In Warwas v. City of Plainfield, the Third Circuit Court of Appeals has held that an employee can be terminated while on FMLA leave if the employer honestly believes the employee failed to use her FMLA leave for the intended purpose. Warwas v. City of Plainfield, Court of Appeals, 3rd Circuit 2012.
Dr. Warwas worked as a Health Officer for the City of Plainfield. After she developed job-related peptic ulcers and clinical depression, Warwas’s physician certified that Warwas “was restricted to home and could not work/attend school.” The City of Plainfield granted Warwas FMLA leave. When the City of Plainfield determined that Warwas was working a part-time job she had with the City of Paterson, New Jersey, while on FMLA leave, Plainfield terminated Warwas’s employment. After a disciplinary hearing, the charges were sustained. Warwas appealed to the Merit System Board, which transferred the matter to the Office of Administrative Law. An administrative law judge (ALJ) then determined that Warwas did not commit any misconduct because her part-time work “was neither on City time nor in any way concealed” and that she “engaged in outside employment on her own unused sick or vacation time for which she was charged during her sick leave.” However, although the Merit System Board adopted the ALJ’s factual findings, it determined that Warwas’s utilization of paid sick time while she engaged in secondary employment was prohibited. Furthermore, the Board determined that termination was “too harsh a penalty;” ordered Warwas’s immediate reinstatement and modified the punishment to a fine and an official written reprimand. Neither party appealed the decision.
Upon Warwas’s return to work with Plainfield she was informed that her office was unavailable and that she should return in two days, however the parties dispute whether
Warwas ever returned to work.
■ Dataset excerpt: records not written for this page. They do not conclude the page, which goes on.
/-! ## modFab -/

@[simp] theorem State.modFab_agenda (s : State) (f : Fabric → Fabric) : (s.modFab f).agenda = s.agenda := rfl
@[simp] theorem State.modFab_issue (s : State) (f : Fabric → Fabric) : (s.modFab f).issue = s.issue := rfl
@[simp] theorem State.modFab_fresh (s : State) (f : Fabric → Fabric) : (s.modFab f).fresh = s.fresh := rfl
@[simp] theorem State.modFab_open_ (s : State) (f : Fabric → Fabric) : (s.modFab f).open_ = s.open_ := rfl
@[simp] theorem State.modFab_clk (s : State) (f : Fabric → Fabric) : (s.modFab f).clk = s.clk := rfl
@[simp] theorem State.modFab_mem (s : State) (f : Fabric → Fabric) : (s.modFab f).mem = s.mem := rfl
@[simp] theorem State.modFab_host (s : State) (f : Fabric → Fabric) : (s.modFab f).host = s.host := rfl
@[simp] theorem State.modFab_boot (s : State) (f : Fabric → Fabric) : (s.modFab f).boot = s.boot := rfl
@[simp] theorem State.modFab_fab (s : State) (f : Fabric → Fabric) : (s.modFab f).fab = f s.fab := rfl
@[simp] theorem State.modFab_disp (s : State) (f : Fabric → Fabric) : (s.modFab f).disp = s.disp := rfl
@[simp] theorem State.modFab_launches (s : State) (f : Fabric → Fabric) : (s.modFab f).launches = s.launches := rfl
@[simp] theorem State.modFab_gangs (s : State) (f : Fabric → Fabric) : (s.modFab f).gangs = s.gangs := rfl
@[simp] theorem State.modFab_groups (s : State) (f : Fabric → Fabric) : (s.modFab f).groups = s.groups := rfl
@[simp] theorem State.modFab_cores (s : State) (f : Fabric → Fabric) : (s.modFab f).cores = s.cores := rfl
@[simp] theorem State.modFab_clusters (s : State) (f : Fabric → Fabric) : (s.modFab f).clusters = s.clusters := rfl
@[simp] theorem State.modFab_regions (s : State) (f : Fabric → Fabric) : (s.modFab f).regions = s.regions := rfl
@[simp] theorem State.modFab_xlat (s : State) (f : Fabric → Fabric) : (s.modFab f).xlat = s.xlat := rfl
@[simp] theorem State.modFab_colls (s : State) (f : Fabric → Fabric) : (s.modFab f).colls = s.colls := rfl
@[simp] theorem State.modFab_prof (s : State) (f : Fabric → Fabric) : (s.modFab f).prof = s.prof := rfl
@[simp] theorem State.modFab_dbg (s : State) (f : Fabric → Fabric) : (s.modFab f).dbg = s.dbg := rfl

/-! ## modQueue -/

@[simp] theorem State.modQueue_agenda (s : State) (q : Nat) (f : Queue → Queue) : (s.modQueue q f).agenda = s.agenda := rfl
@[simp] theorem State.modQueue_issue (s : State) (q : Nat) (f : Queue → Queue) : (s.modQueue q f).issue = s.issue := rfl
@[simp] theorem State.modQueue_fresh (s : State) (q : Nat) (f : Queue → Queue) : (s.modQueue q f).fresh = s.fresh := rfl
@[simp] theorem State.modQueue_open_ (s : State) (q : Nat) (f : Queue → Queue) : (s.modQueue q f).open_ = s.open_ := rfl
@[simp] theorem State.modQueue_clk (s : State) (q : Nat) (f : Queue → Queue) : (s.modQueue q f).clk = s.clk := rfl
@[simp] theorem State.modQueue_mem (s : State) (q : Nat) (f : Queue → Queue) : (s.modQueue q f).mem = s.mem := rfl
@[simp] theorem State.modQueue_host (s : State) (q : Nat) (f : Queue → Queue) : (s.modQueue q f).host = s.host := rfl
@[simp] theorem State.modQueue_boot (s : State) (q : Nat) (f : Queue → Queue) : (s.modQueue q f).boot = s.boot := rfl
@[simp] theorem State.modQueue_fab (s : State) (q : Nat) (f : Queue → Queue) : (s.modQueue q f).fab = s.fab := rfl
@[simp] theorem State.modQueue_disp (s : State) (q : Nat) (f : Queue → Queue) : (s.modQueue q f).disp = { s.disp with queues := Table.modify s.disp.queues q f } := rfl
@[simp] theorem State.modQueue_launches (s : State) (q : Nat) (f : Queue → Queue) : (s.modQueue q f).launches = s.launches := rfl
@[simp] theorem State.modQueue_gangs (s : State) (q : Nat) (f : Queue → Queue) : (s.modQueue q f).gangs = s.gangs := rfl
@[simp] theorem State.modQueue_groups (s : State) (q : Nat) (f : Queue → Queue) : (s.modQueue q f).groups = s.groups := rfl
@[simp] theorem State.modQueue_cores (s : State) (q : Nat) (f : Queue → Queue) : (s.modQueue q f).cores = s.cores := rfl
@[simp] theorem State.modQueue_clusters (s : State) (q : Nat) (f : Queue → Queue) : (s.modQueue q f).clusters = s.clusters := rfl
@[simp] theorem State.modQueue_regions (s : State) (q : Nat) (f : Queue → Queue) : (s.modQueue q f).regions = s.regions := rfl
@[simp] theorem State.modQueue_xlat (s : State) (q : Nat) (f : Queue → Queue) : (s.modQueue q f).xlat = s.xlat := rfl
@[simp] theorem State.modQueue_colls (s : State) (q : Nat) (f : Queue → Queue) : (s.modQueue q f).colls = s.colls := rfl
@[simp] theorem State.modQueue_prof (s : State) (q : Nat) (f : Queue → Queue) : (s.modQueue q f).prof = s.prof := rfl
@[simp] theorem State.modQueue_dbg (s : State) (q : Nat) (f : Queue → Queue) : (s.modQueue q f).dbg = s.dbg := rfl

/-! ## modPart -/

@[simp] theorem State.modPart_agenda (s : State) (k : Nat) (f : Partition → Partition) : (s.modPart k f).agenda = s.agenda := rfl
@[simp] theorem State.modPart_issue (s : State) (k : Nat) (f : Partition → Partition) : (s.modPart k f).issue = s.issue := rfl
@[simp] theorem State.modPart_fresh (s : State) (k : Nat) (f : Partition → Partition) : (s.modPart k f).fresh = s.fresh := rfl
@[simp] theorem State.modPart_open_ (s : State) (k : Nat) (f : Partition → Partition) : (s.modPart k f).open_ = s.open_ := rfl
@[simp] theorem State.modPart_clk (s : State) (k : Nat) (f : Partition → Partition) : (s.modPart k f).clk = s.clk := rfl
@[simp] theorem State.modPart_mem (s : State) (k : Nat) (f : Partition → Partition) : (s.modPart k f).mem = s.mem := rfl
@[simp] theorem State.modPart_host (s : State) (k : Nat) (f : Partition → Partition) : (s.modPart k f).host = s.host := rfl
@[simp] theorem State.modPart_boot (s : State) (k : Nat) (f : Partition → Partition) : (s.modPart k f).boot = s.boot := rfl
@[simp] theorem State.modPart_fab (s : State) (k : Nat) (f : Partition → Partition) : (s.modPart k f).fab = s.fab := rfl
@[simp] theorem State.modPart_disp (s : State) (k : Nat) (f : Partition → Partition) : (s.modPart k f).disp = s.disp := rfl
@[simp] theorem State.modPart_launches (s : State) (k : Nat) (f : Partition → Partition) : (s.modPart k f).launches = s.launches := rfl
@[simp] theorem State.modPart_gangs (s : State) (k : Nat) (f : Partition → Partition) : (s.modPart k f).gangs = s.gangs := rfl
@[simp] theorem State.modPart_groups (s : State) (k : Nat) (f : Partition → Partition) : (s.modPart k f).groups = s.groups := rfl
@[simp] theorem State.modPart_cores (s : State) (k : Nat) (f : Partition → Partition) : (s.modPart k f).cores = s.cores := rfl
@[simp] theorem State.modPart_clusters (s : State) (k : Nat) (f : Partition → Partition) : (s.modPart k f).clusters = s.clusters := rfl
@[simp] theorem State.modPart_regions (s : State) (k : Nat) (f : Partition → Partition) : (s.modPart k f).regions = s.regions := rfl
@[simp] theorem State.modPart_xlat (s : State) (k : Nat) (f : Partition → Partition) : (s.modPart k f).xlat = s.xlat := rfl
@[simp] theorem State.modPart_colls (s : State) (k : Nat) (f : Partition → Partition) : (s.modPart k f).colls = s.colls := rfl
@[simp] theorem State.modPart_prof (s : State) (k : Nat) (f : Partition → Partition) : (s.modPart k f).prof = { s.prof with parts := Table.modify s.prof.parts k f } := rfl
@[simp] theorem State.modPart_dbg (s : State) (k : Nat) (f : Partition → Partition) : (s.modPart k f).dbg = s.dbg := rfl

/-! ## tally changes nothing but prof -/

@[simp] theorem State.tally_agenda (s : State) (p e n : Nat) : (s.tally p e n).agenda = s.agenda := rfl
@[simp] theorem State.tally_issue (s : State) (p e n : Nat) : (s.tally p e n).issue = s.issue := rfl
@[simp] theorem State.tally_fresh (s : State) (p e n : Nat) : (s.tally p e n).fresh = s.fresh := rfl
@[simp] theorem State.tally_open_ (s : State) (p e n : Nat) : (s.tally p e n).open_ = s.open_ := rfl
@[simp] theorem State.tally_clk (s : State) (p e n : Nat) : (s.tally p e n).clk = s.clk := rfl
@[simp] theorem State.tally_mem (s : State) (p e n : Nat) : (s.tally p e n).mem = s.mem := rfl
@[simp] theorem State.tally_host (s : State) (p e n : Nat) : (s.tally p e n).host = s.host := rfl
@[simp] theorem State.tally_boot (s : State) (p e n : Nat) : (s.tally p e n).boot = s.boot := rfl
@[simp] theorem State.tally_fab (s : State) (p e n : Nat) : (s.tally p e n).fab = s.fab := rfl
@[simp] theorem State.tally_disp (s : State) (p e n : Nat) : (s.tally p e n).disp = s.disp := rfl
@[simp] theorem State.tally_launches (s : State) (p e n : Nat) : (s.tally p e n).launches = s.launches := rfl
@[simp] theorem State.tally_gangs (s : State) (p e n : Nat) : (s.tally p e n).gangs = s.gangs := rfl
@[simp] theorem State.tally_groups (s : State) (p e n : Nat) : (s.tally p e n).groups = s.groups := rfl
@[simp] theorem State.tally_cores (s : State) (p e n : Nat) : (s.tally p e n).cores = s.cores := rfl
@[simp] theorem State.tally_clusters (s : State) (p e n : Nat) : (s.tally p e n).clusters = s.clusters := rfl
@[simp] theorem State.tally_regions (s : State) (p e n : Nat) : (s.tally p e n).regions = s.regions := rfl
@[simp] theorem State.tally_xlat (s : State) (p e n : Nat) : (s.tally p e n).xlat = s.xlat := rfl
@[simp] theorem State.tally_colls (s : State) (p e n : Nat) : (s.tally p e n).colls = s.colls := rfl
@[simp] theorem State.tally_dbg (s : State) (p e n : Nat) : (s.tally p e n).dbg = s.dbg := rfl

/-! ## notice changes nothing but host -/

@[simp] theorem State.notice_agenda (s : State) (b : List Byte) : (s.notice b).agenda = s.agenda := rfl
@[simp] theorem State.notice_issue (s : State) (b : List Byte) : (s.notice b).issue = s.issue := rfl
@[simp] theorem State.notice_fresh (s : State) (b : List Byte) : (s.notice b).fresh = s.fresh := rfl
@[simp] theorem State.notice_open_ (s : State) (b : List Byte) : (s.notice b).open_ = s.open_ := rfl
@[simp] theorem State.notice_clk (s : State) (b : List Byte) : (s.notice b).clk = s.clk := rfl
@[simp] theorem State.notice_mem (s : State) (b : List Byte) : (s.notice b).mem = s.mem := rfl
@[simp] theorem State.notice_boot (s : State) (b : List Byte) : (s.notice b).boot = s.boot := rfl
@[simp] theorem State.notice_fab (s : State) (b : List Byte) : (s.notice b).fab = s.fab := rfl
@[simp] theorem State.notice_disp (s : State) (b : List Byte) : (s.notice b).disp = s.disp := rfl
@[simp] theorem State.notice_launches (s : State) (b : List Byte) : (s.notice b).launches = s.launches := rfl
@[simp] theorem State.notice_gangs (s : State) (b : List Byte) : (s.notice b).gangs = s.gangs := rfl
@[simp] theorem State.notice_groups (s : State) (b : List Byte) : (s.notice b).groups = s.groups := rfl
@[simp] theorem State.notice_cores (s : State) (b : List Byte) : (s.notice b).cores = s.cores := rfl
@[simp] theorem State.notice_clusters (s : State) (b : List Byte) : (s.notice b).clusters = s.clusters := rfl
@[simp] theorem State.notice_regions (s : State) (b : List Byte) : (s.notice b).regions = s.regions := rfl
@[simp] theorem State.notice_xlat (s : State) (b : List Byte) : (s.notice b).xlat = s.xlat := rfl
@[simp] theorem State.notice_colls (s : State) (b : List Byte) : (s.notice b).colls = s.colls := rfl
@[simp] theorem State.notice_prof (s : State) (b : List Byte) : (s.notice b).prof = s.prof := rfl
@[simp] theorem State.notice_dbg (s : State) (b : List Byte) : (s.notice b).dbg = s.dbg := rfl

/-! ## pin changes nothing but regions -/

@[simp] theorem State.pin_agenda (s : State) (h n : Nat) : (s.pin h n).agenda = s.agenda := rfl
@[simp] theorem State.pin_issue (s : State) (h n : Nat) : (s.pin h n).issue = s.issue := rfl
@[simp] theorem State.pin_fresh (s : State) (h n : Nat) : (s.pin h n).fresh = s.fresh := rfl
@[simp] theorem State.pin_open_ (s : State) (h n : Nat) : (s.pin h n).open_ = s.open_ := rfl
@[simp] theorem State.pin_clk (s : State) (h n : Nat) : (s.pin h n).clk = s.clk := rfl
@[simp] theorem State.pin_mem (s : State) (h n : Nat) : (s.pin h n).mem = s.mem := rfl
@[simp] theorem State.pin_host (s : State) (h n : Nat) : (s.pin h n).host = s.host := rfl
@[simp] theorem State.pin_boot (s : State) (h n : Nat) : (s.pin h n).boot = s.boot := rfl
@[simp] theorem State.pin_fab (s : State) (h n : Nat) : (s.pin h n).fab = s.fab := rfl
@[simp] theorem State.pin_disp (s : State) (h n : Nat) : (s.pin h n).disp = s.disp := rfl
@[simp] theorem State.pin_launches (s : State) (h n : Nat) : (s.pin h n).launches = s.launches := rfl
@[simp] theorem State.pin_gangs (s : State) (h n : Nat) : (s.pin h n).gangs = s.gangs := rfl
@[simp] theorem State.pin_groups (s : State) (h n : Nat) : (s.pin h n).groups = s.groups := rfl
@[simp] theorem State.pin_cores (s : State) (h n : Nat) : (s.pin h n).cores = s.cores := rfl
@[simp] theorem State.pin_clusters (s : State) (h n : Nat) : (s.pin h n).clusters = s.clusters := rfl
@[simp] theorem State.pin_xlat (s : State) (h n : Nat) : (s.pin h n).xlat = s.xlat := rfl
@[simp] theorem State.pin_colls (s : State) (h n : Nat) : (s.pin h n).colls = s.colls := rfl
@[simp] theorem State.pin_prof (s : State) (h n : Nat) : (s.pin h n).prof = s.prof := rfl
@[simp] theorem State.pin_dbg (s : State) (h n : Nat) : (s.pin h n).dbg = s.dbg := rfl

/-! ## unpin changes nothing but regions -/

@[simp] theorem State.unpin_agenda (s : State) (h n : Nat) : (s.unpin h n).agenda = s.agenda := rfl
@[simp] theorem State.unpin_issue (s : State) (h n : Nat) : (s.unpin h n).issue = s.issue := rfl
@[simp] theorem State.unpin_fresh (s : State) (h n : Nat) : (s.unpin h n).fresh = s.fresh := rfl
@[simp] theorem State.unpin_open_ (s : State) (h n : Nat) : (s.unpin h n).open_ = s.open_ := rfl
@[simp] theorem State.unpin_clk (s : State) (h n : Nat) : (s.unpin h n).clk = s.clk := rfl
@[simp] theorem State.unpin_mem (s : State) (h n : Nat) : (s.unpin h n).mem = s.mem := rfl
@[simp] theorem State.unpin_host (s : State) (h n : Nat) : (s.unpin h n).host = s.host := rfl
@[simp] theorem State.unpin_boot (s : State) (h n : Nat) : (s.unpin h n).boot = s.boot := rfl
@[simp] theorem State.unpin_fab (s : State) (h n : Nat) : (s.unpin h n).fab = s.fab := rfl
@[simp] theorem State.unpin_disp (s : State) (h n : Nat) : (s.unpin h n).disp = s.disp := rfl
@[simp] theorem State.unpin_launches (s : State) (h n : Nat) : (s.unpin h n).launches = s.launches := rfl
@[simp] theorem State.unpin_gangs (s : State) (h n : Nat) : (s.unpin h n).gangs = s.gangs := rfl
@[simp] theorem State.unpin_groups (s : State) (h n : Nat) : (s.unpin h n).groups = s.groups := rfl
@[simp] theorem State.unpin_cores (s : State) (h n : Nat) : (s.unpin h n).cores = s.cores := rfl
@[simp] theorem State.unpin_clusters (s : State) (h n : Nat) : (s.unpin h n).clusters = s.clusters := rfl
@[simp] theorem State.unpin_xlat (s : State) (h n : Nat) : (s.unpin h n).xlat = s.xlat := rfl
@[simp] theorem State.unpin_colls (s : State) (h n : Nat) : (s.unpin h n).colls = s.colls := rfl
@[simp] theorem State.unpin_prof (s : State) (h n : Nat) : (s.unpin h n).prof = s.prof := rfl
@[simp] theorem State.unpin_dbg (s : State) (h n : Nat) : (s.unpin h n).dbg = s.dbg := rfl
What is clear is that three weeks after being told her office was unavailable, Plainfield informed Warwas that she was on unauthorized leave without pay and that further absences would result in her termination. When she failed to report to work for the remainder of the week, Plainfield issued a preliminary notice of disciplinary action. Warwas never requested a hearing, and Plainfield terminated her employment.
Warwas brought this action. After the close of discovery, Plainfield moved for summary judgment. The District Court entered judgment against Warwas. Warwas appealed, alleging that Plainfield interfered with her FMLA rights by terminating her employment while she was on leave.
The FMLA permits eligible employees to take up to “12 workweeks of leave during any 12-month period,” 29 U.S.C. § 2612(a)(1), if a “serious health condition . . . makes the employee unable to perform the functions of the position of such employee,” To prevent an employer’s interference with this leave, the FMLA grants employees a cause of action, an interference claim. To assert an interference claim, a plaintiff must prove that she was denied benefits that she was entitled to under the FMLA. The FMLA, however, does not prohibit the termination of an employee who abuses her leave, id. at 121; Crouch v. Whirlpool Corp., 447 F.3d 984, 986 (7th Cir. 2006), nor does it shield an employee from dismissal merely because the alleged misconduct occurred while on leave. Callison, 430 F.3d at 121. Consequently, an employer may defeat an FMLA claim if the discharge was based upon the employer’s honest belief that the plaintiff either misused or failed to use her medical leave for the intended purpose. Crouch, 447 F.3d at 986.
The record clearly indicates that Plainfield terminated Warwas for reasons entirely unrelated to the exercise of her rights under the FMLA. It is also beyond dispute that Plainfield believed Warwas failed to use FMLA leave for the intended purpose when, despite her assertion and a doctor’s note that a serious medical condition prevented her from working, she worked for Paterson while on sick leave. Warwas is not entitled to a greater degree of protection for violating Plainfield’s Municipal Code merely because she was on FMLA leave when caught and terminated. Consequently, Warwas was terminated not for her use of FMLA leave, but rather for the perceived misuse of the leave and for her failure to return to work.